В середине ноября, сидя на бальзамической пихте в Мэне, где я иногда проводил по несколько часов, я снова мог восхищаться чудесными мхами. Прямо возле меня на ветви, где я пристроился, я нашел как минимум три вида этих растений, которые местами переплелись с лишайником, тоже трех видов. И мхами, и лишайниками густо поросла каждая ветка, в том числе на соседних деревьях. Землю внизу усыпали уже бурые опавшие листья, но камни среди них сияли яркими зелеными подушками мха там, где было повлажнее, и пятнами лишайника на более сухих и открытых участках.
Лишайники с веток сохли так же быстро, как мох. С такой же скоростью они вновь набирали воду и на вид становились яркими, как весной или осенью, когда они всегда влажные. Конечно, впитывающие свойства мха хорошо известны, северные народы традиционно использовали сфагновый мох как материал для подгузников. На случай, если какие-то микробы попытаются атаковать лишайник в его полунеживом состоянии, его защищают несколько веществ, действующих как антибиотики. Лишайник – это симбиоз гриба и водоросли, где водоросль снабжает гриб углеводами, а тот дает водоросли минералы и обеспечивает ее пристанищем. Лето показало мне множество обыкновенных чудес, которые я раньше видел, но не замечал. Они напомнили мне о воскресающем папоротнике из Намиба, но в той же пустыне есть еще одно растение, двулистная вельвичия удивительная (Welwitschia mirabilis), единственная в своем роде.
Вельвичия названа в честь Фридриха Мартина Йозефа Вельвича, австрийского медика, натуралиста и коллекционера, который первым нашел ее в Анголе 3 сентября 1859 года, того самого года, когда Чарльз Дарвин опубликовал «Происхождение видов путем естественного отбора». Вельвичия не похожа ни на какие другие растения, ее эволюционное происхождение остается загадкой.
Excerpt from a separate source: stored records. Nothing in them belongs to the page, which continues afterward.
-- ==== Sys2Proof/Laws/Plan.lean ====
section
/-! SUPPORT. What a command can do, said once: the kinds of plan (spec/00_scope.md R15), what carrying one out means, and
the small facts about phases and good states that every case of an invariant proof cites. -/

namespace Sys2Proof.Machine

/-- Every command is its plan, carried out as one transaction. -/
theorem exec_eq_perform (i : Instr) (s : State) : exec i s = .next (perform (planOf i s) s) := by
  cases i <;> rfl

/-- The kinds of plan a command can have. -/
theorem plan_kinds (i : Instr) (s : State) :
    (∃ c, planOf i s = .raise c ∧ c ≠ .none) ∨
    (∃ ch v, planOf i s = .instant [.duty ch v]) ∨
    planOf i s = .instant [] ∨
    (∃ v ups, planOf i s = .transfer v ups) ∨
    planOf i s = .enable ∨
    (∃ st v, planOf i s = .divide [.usperstep st v, .speedSet st true]) ∨
    (∃ ctx n, n ≠ 0 ∧ planOf i s = .steps ctx n ∧ s.enabled = true) := by
  cases i <;> simp [planOf, planEnable, planWriteLatch, planSetDuty, planDcInit, planDcRun, planDcSpeed,
    planStepperInit, planStepperSpeed, planOnestep, planStep, planRelease, needEnabled, needMotor, needStepper,
    needFree, needSpeed, needSpeedSet, needStepDir] <;> (repeat' split) <;> simp_all

/-- The plan of a command does not look at the command port. -/
theorem planOf_port (i : Instr) (s : State) (b : Bool) (w : Word) :
    planOf i { s with cmdValid := b, cmdWord := w } = planOf i s := by
  cases i <;> rfl

/-- A whole STEP lasts `n` times its first step with its wait (R234). -/
theorem durationCycles_steps (ctx : StepCtx) (n : Half) (s : State) :
    durationCycles (.steps ctx n) s = n.toNat * planCycles (.steps ctx n) s := rfl

/-- Any other command is over with its one transaction (R320). -/
theorem durationCycles_single {p : Plan} (h : ∀ ctx n, p ≠ .steps ctx n) (s : State) :
    durationCycles p s = planCycles p s := by
  cases p <;> first | rfl | exact absurd rfl (h _ _)

/-- There are 32 or 64 phases (R4, R201). -/
theorem phases_cases (c : Params) : phases c = 32 ∨ phases c = 64 := by
  unfold phases microsteps; cases c.resolution <;> simp

/-- A stride leads to a phase in range, wherever it starts (R201, R214). -/
theorem nextPhase_lt (c : Params) (dir : Direction) (sty : Style) (p : Byte) :
    (nextPhase c dir sty p).toNat < phases c := by
  have hc := phases_cases c
  have h : ∀ x, (BitVec.ofNat 8 (x % phases c)).toNat < phases c := by
    intro x
    have := Nat.mod_lt x (show phases c > 0 by omega)
    simp; omega
  cases dir <;> exact h _

/-- A legal clock has at least one cycle in a microsecond (R12). -/
theorem cycPerUs_pos {c : Params} (h : Legal c) : 0 < cycPerUs c := by
  have := h.clock; unfold cycPerUs; omega

/-- A good block that is ready has no step left to make and nothing in flight. -/
theorem ready_quiet {s : State} (hg : Good s) (hr : cmdReady s = true) :
    s.stepsRemaining = 0 ∧ s.usRemaining = 0 ∧ s.divCount = 0 ∧ s.pending = [] := by
  obtain ⟨hb, _, hs⟩ := (cmdReady_iff s).1 hr
  refine ⟨?_, hg.waitOnly (by simp [hs]), hg.divideOnly (by simp [hs]), hg.pendingOnly (Or.inl hs)⟩
  by_contra h
  simp [hg.stepsBusy h] at hb

/-- The ghost clock is no part of what makes a state good. -/
theorem good_withClock {s : State} (n : Nat) (h : Good s) : Good { s with clock := n } := by
  obtain ⟨h1, h2, h3, h4, h5, h6, h7, h8, h9, h10, h11, h12, h13, h14, h15, h16⟩ := h
  exact ⟨h1, h2, h3, h4, h5, h6, h7, h8, h9, h10, h11, h12, h13, h14, h15, h16⟩

/-- A good idle or waiting block meets the invariant: nothing is in flight. -/
theorem inv_of_quiet {s : State} (hg : Good s) (h : s.seqState = .idle ∨ s.seqState = .wait) : Inv s := by
  refine ⟨hg, ?_, ?_, ?_⟩ <;> intro hh <;> simp [hh] at h

/-! ### Owners (R24, R33) -/

theorem bit_disjoint : ∀ {a b : Fin 8}, a ≠ b → bit a &&& bit b = 0 := by decide

/-- Two different slots have no latch bit in common when the layout is a bijection (R24). -/
theorem maskDC_disjoint {c : Params} (h : (latchBits c).Nodup) {n m : Motor} (hne : n ≠ m) :
    maskDC c n &&& maskDC c m = 0 := by
  have hd : ∀ {a b a' b' : Fin 8}, a ≠ a' → a ≠ b' → b ≠ a' → b ≠ b' →
      (bit a ||| bit b) &&& (bit a' ||| bit b') = 0 := by
    intro a b a' b' h1 h2 h3 h4
    rw [BitVec.and_or_distrib_left, BitVec.and_comm, BitVec.and_comm _ (bit b'), BitVec.and_or_distrib_left,
      BitVec.and_or_distrib_left, bit_disjoint (Ne.symm h1), bit_disjoint (Ne.symm h2), bit_disjoint (Ne.symm h3),
      bit_disjoint (Ne.symm h4)]
    rfl
  simp only [latchBits, List.nodup_cons, List.mem_cons, List.not_mem_nil, or_false, not_or, not_false_eq_true,
    List.nodup_nil, and_true] at h
  obtain ⟨⟨_, _, _, _, _, _, _⟩, ⟨_, _, _, _, _, _⟩, ⟨_, _, _, _, _⟩, ⟨_, _, _, _⟩, ⟨_, _, _⟩, ⟨_, _⟩, _⟩ := h
  cases n <;> cases m <;> first | exact absurd rfl hne | apply hd
  all_goals first | assumption | (apply Ne.symm; assumption)

/-- `SingleOwners` in the words of R33: no channel has two constructed owners. -/
theorem singleOwners_channels {s : State} (h : SingleOwners s) {o p : Owner} (hne : o ≠ p)
    (ho : constructed s o = true) (hp : constructed s p = true) (ch : Channel) :
    ¬ (ownsChannel o ch = true ∧ ownsChannel p ch = true) := by
  have h1 := h .s1
  have h2 := h .s2
  rcases o with n | st <;> rcases p with m | st'
  · cases n <;> cases m <;> cases ch <;> simp_all [ownsChannel, motorChannel]
  · cases n <;> cases st' <;> cases ch <;>
      simp_all [ownsChannel, motorChannel, constructed, chA, chB, coil1, coil2]
  · cases st <;> cases m <;> cases ch <;>
      simp_all [ownsChannel, motorChannel, constructed, chA, chB, coil1, coil2]
  · cases st <;> cases st' <;> cases ch <;> simp_all [ownsChannel, motorChannel, chA, chB, coil1, coil2]

/-- `SingleOwners` in the words of R33: in a legal layout no latch bit has two constructed owners. -/
theorem singleOwners_bits {s : State} (h : SingleOwners s) (hl : (latchBits s.cfg).Nodup) {o p : Owner} (hne : o ≠ p)
    (ho : constructed s o = true) (hp : constructed s p = true) : ownerMask s.cfg o &&& ownerMask s.cfg p = 0 := by
  have hd : ∀ {n m : Motor}, n ≠ m → maskDC s.cfg n &&& maskDC s.cfg m = 0 := fun hne => maskDC_disjoint hl hne
  have hc : ∀ {n m k : Motor}, n ≠ m → n ≠ k → maskDC s.cfg n &&& (maskDC s.cfg m ||| maskDC s.cfg k) = 0 := by
    intro n m k h1 h2
    rw [BitVec.and_or_distrib_left, hd h1, hd h2]; rfl
  have h1 := h .s1
  have h2 := h .s2
  rcases o with n | st <;> rcases p with m | st'
  · exact hd (by rintro rfl; exact hne rfl)
  · cases n <;> cases st' <;>
      first
        | (simp_all [constructed, coil1, coil2]; done)
        | exact hc (by decide) (by decide)
  · rw [BitVec.and_comm]
    cases m <;> cases st <;>
      first
        | (simp_all [constructed, coil1, coil2]; done)
        | exact hc (by decide) (by decide)
  · cases st <;> cases st' <;> first | exact absurd rfl hne | skip
    all_goals
      show (maskDC s.cfg _ ||| maskDC s.cfg _) &&& (maskDC s.cfg _ ||| maskDC s.cfg _) = 0
      rw [BitVec.and_comm, BitVec.and_or_distrib_left, BitVec.and_comm, hc (by decide) (by decide), BitVec.and_comm,
        hc (by decide) (by decide)]
      rfl

end Sys2Proof.Machine
end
Это единственный представитель своего рода и единственный вид в своем растительном семействе. Его латинское название, mirabilis, означает «уникальное» или «удивительное». Африканеры из Южной Африки также называют его Tweedlaarkanniedood (буквально «двулистное-не-может-умереть»). Это растение физиологически радикально отличается от всех остальных пустынных растений; два его крупных листа всегда остаются зелеными и обводненными, и оно может жить больше 1000 и даже, возможно, 2000 лет.